Após meses de tiroteios transfronteiriços, Israel lançou uma campanha de bombardeamentos maciços contra o Hezbollah em 23 de setembro, a que se seguiu uma invasão terrestre do sul do Líbano. O diretor-geral dos Médicos Sem Fronteiras Portugal, João Antunes, descreveu esta situação, em declarações à TSF, como "preocupante" e "caótica", "após ver aquilo que aconteceu em Gaza e que se poderá repetir no Líbano".
A trégua iniciada esta quarta-feira trouxe alívio ao país mediterrânico, embora muitos se questionassem se o acordo será cumprido.

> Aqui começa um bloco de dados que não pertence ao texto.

/-- Work that moves the cursor advances it by one, to `bs_len` at most (R25, R128). -/
theorem bsWork_cursor {s t : State} (h : bsWork s = .next t) (hne : t.bs.cursor ≠ s.bs.cursor) :
    t.bs.cursor.toNat = s.bs.cursor.toNat + 1 ∧ t.bs.cursor ≤ s.bs.len := by
  rcases bsWork_cases h with ⟨v, hlt, -, rfl⟩ | ⟨-, rfl⟩
  · have hsucc := toNat_succ_of_lt hlt
    rw [slotStep_eq]
    exact ⟨hsucc, by rw [BitVec.le_def]; exact hsucc ▸ hlt⟩
  · rw [endStep_eq] at hne
    exact absurd rfl hne

/-- Settles O35: the cursor moves in the slot step, and an acquisition sets it to zero. -/
theorem cursorMovesByOne : Obligations.CursorMovesByOne := by
  intro s t _ hstep hm hne
  have hne' : t.bs.cursor ≠ s.afterMove.bs.cursor := by simpa using hne
  rcases takeMove_channel hstep hm with ⟨-, -, hsame⟩ | ⟨hw, hpend, hwork⟩ | ⟨-, -, htoken, rfl⟩ |
    ⟨-, -, _, _, _, _, _, -, htoken, rfl⟩
  · exact absurd hsame hne'
  · exact .inl ⟨hw, by simpa using hpend, by simpa using bsWork_cursor hwork hne'⟩
  · exact .inr ⟨by simpa using htoken, acquire_cursor hne'⟩
  · exact .inr ⟨by simpa using htoken, acquire_cursor hne'⟩

/-- Settles O45: RESET keeps the configuration and the environment and puts the rest at its value of R46. -/
theorem resetValues : Obligations.ResetValues := by
  refine ⟨fun t ht => ?_, fun s => ⟨rfl, resetStep s, rfl, rfl, rfl⟩⟩
  obtain ⟨cfg, env, rfl⟩ : ∃ cfg env, t = { State.resetWith cfg with env := env } := by
    rcases ht with rfl | ⟨s, hs⟩
    · exact ⟨Config.atReset, State.reset.env, rfl⟩
    · exact ⟨s.cfg, s.env, (Host.Outcome.next.inj hs).symm⟩
  exact ⟨rfl, rfl, rfl, rfl, rfl, rfl, rfl, rfl, by simp [internalMoves, enabled, State.resetWith]⟩

end Sys2Proof.Machine
end

section
/-! PROOFS. The status window (R40 to R43): which register RD answers, and the fields of its packed words. -/

namespace Sys2Proof.Machine

/-! ### RD -/

theorem exec_rd_of_window {reg : Byte} {s : State} {w : Word} (h : s.statusWindow reg = some w) :
    exec (.rd reg) s = .next (s.plusResponse .ok w) := by
  simp only [exec, execRd, h]
  rfl

theorem exec_rd_outside {reg : Byte} {s : State} (h : s.statusWindow reg = none) :
    exec (.rd reg) s = .next (s.plusResponse .illegal 0) := by
  simp only [exec, execRd, h]
  rfl

/-- The window has a register up to index `0x0B` (R40). -/
theorem State.statusWindow_of_le (s : State) {reg : Byte} (h : reg ≤ 0x0B) : ∃ w, s.statusWindow reg = some w := by
  have hlisted : reg ∈ [0x00#8, 0x01#8, 0x02#8, 0x03#8, 0x04#8, 0x05#8, 0x06#8, 0x07#8, 0x08#8, 0x09#8, 0x0A#8,
      0x0B#8] := by
    revert reg
    decide
  simp only [List.mem_cons, List.not_mem_nil, or_false] at hlisted
  rcases hlisted with rfl | rfl | rfl | rfl | rfl | rfl | rfl | rfl | rfl | rfl | rfl | rfl <;> exact ⟨_, rfl⟩

/-- The window ends at index `0x0B` (R40, R84 case 3). -/
theorem State.statusWindow_of_gt (s : State) {reg : Byte} (h : 0x0B < reg) : s.statusWindow reg = none := by
  have hne : ∀ k : Byte, k ≤ 0x0B → reg ≠ k := fun k hk he => BitVec.not_lt.2 hk (he ▸ h)
  simp [State.statusWindow, hne]

/-- Settles O11: RD answers what the window holds, and the window has the registers of R40. -/
theorem rdReadsStatusWindow : Obligations.RdReadsStatusWindow := by
  refine ⟨fun s reg h => ?_, fun s reg h => exec_rd_outside (s.statusWindow_of_gt h), fun s => ?_⟩
  · obtain ⟨w, hw⟩ := s.statusWindow_of_le h
    exact ⟨w, exec_rd_of_window hw⟩
  · simp only [BitVec.ofNat_toNat]
    refine ⟨?_, ?_, ?_, ?_, ?_, ?_, ?_, ?_, ?_⟩ <;> exact exec_rd_of_window rfl

/-! ### Packed words: every bit position falls on one side of each append, which omega decides -/

/-- A field cut out of a word is the value whose bits stand there. -/
theorem extractLsb'_eq_of_getLsbD {n len start : Nat} {w : BitVec n} {x : BitVec len}
    (h : ∀ i < len, w.getLsbD (start + i) = x.getLsbD i) : w.extractLsb' start len = x :=
  BitVec.eq_of_getLsbD_eq fun i hi => by simp [hi, h i hi]

/-- The bits of STATUS (R41). -/
theorem State.statusWord_fields (s : State) :
    s.statusWord.getLsbD 0 = s.bs.token ∧ s.statusWord.getLsbD 1 = s.bs.run ∧
    s.statusWord.getLsbD 2 = s.bs.pend ∧ s.statusWord.getLsbD 3 = s.toggle ∧
    s.statusWord.extractLsb' 4 2 = s.pp.phase.bits ∧
    s.statusWord.getLsbD 6 = s.pp.run ∧ s.statusWord.getLsbD 7 = s.pin ∧ s.statusWord.extractLsb' 8 24 = 0 := by
  refine ⟨?_, ?_, ?_, ?_, extractLsb'_eq_of_getLsbD fun i hi => ?_, ?_, ?_,
      extractLsb'_eq_of_getLsbD fun i hi => ?_⟩ <;>
    simp (disch := omega) only [State.statusWord, BitVec.getLsbD_append, if_neg, if_pos] <;>
    simp [Nat.sub_sub]

/-- The fields of PP_COUNT (R42). -/
theorem PulsePattern.countWord_fields (p : PulsePattern) :
    p.countWord.extractLsb' 0 8 = p.retries ∧ p.countWord.extractLsb' 8 5 = p.bit ∧
    p.countWord.extractLsb' 13 2 = p.sub ∧ p.countWord.getLsbD 15 = false ∧
    p.countWord.extractLsb' 16 16 = p.pre := by
  refine ⟨extractLsb'_eq_of_getLsbD fun i hi => ?_, extractLsb'_eq_of_getLsbD fun i hi => ?_,
      extractLsb'_eq_of_getLsbD fun i hi => ?_, ?_, extractLsb'_eq_of_getLsbD fun i hi => ?_⟩ <;>
    simp (disch := omega) only [PulsePattern.countWord, BitVec.getLsbD_append, if_neg, if_pos] <;>
    simp [Nat.sub_sub]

Entre os libaneses que esperam regressar a casa estão milhares que fugiram da guerra para a vizinha Síria.
Famílias com pertences embalados à pressa atravessaram esta quarta-feira, sob fortes chuvas, da Síria para o leste do Líbano, segundo a agência norte-americana AP.
A estrada, fortemente danificada pelos ataques aéreos israelitas, estava em reparação.
Mariam Mawla, de Bazouria, no sul do Líbano, estava entusiasmada por regressar a casa após dois meses na capital síria, Damasco.
Enquanto esperava no trânsito, disse à AP que esperava encontrar a casa intacta.
"Ouvi dizer que pode haver alguns danos, mas, independentemente do que aconteça, agradecemos a Deus por estarmos a regressar a casa", afirmou.
O cessar-fogo marca o primeiro grande passo para pôr fim à agitação regional desencadeada pelo ataque do Hamas a Israel, que causou cerca de 1.200 mortos e duas centenas de reféns, segundo as autoridades israelitas.
No entanto, não se aplica à guerra em Gaza, onde a ofensiva israelita provocou a morte a quase 44.300 pessoas desde outubro de 2023, segundo dados do Ministério da Saúde do Hamas, considerados fiáveis pela ONU.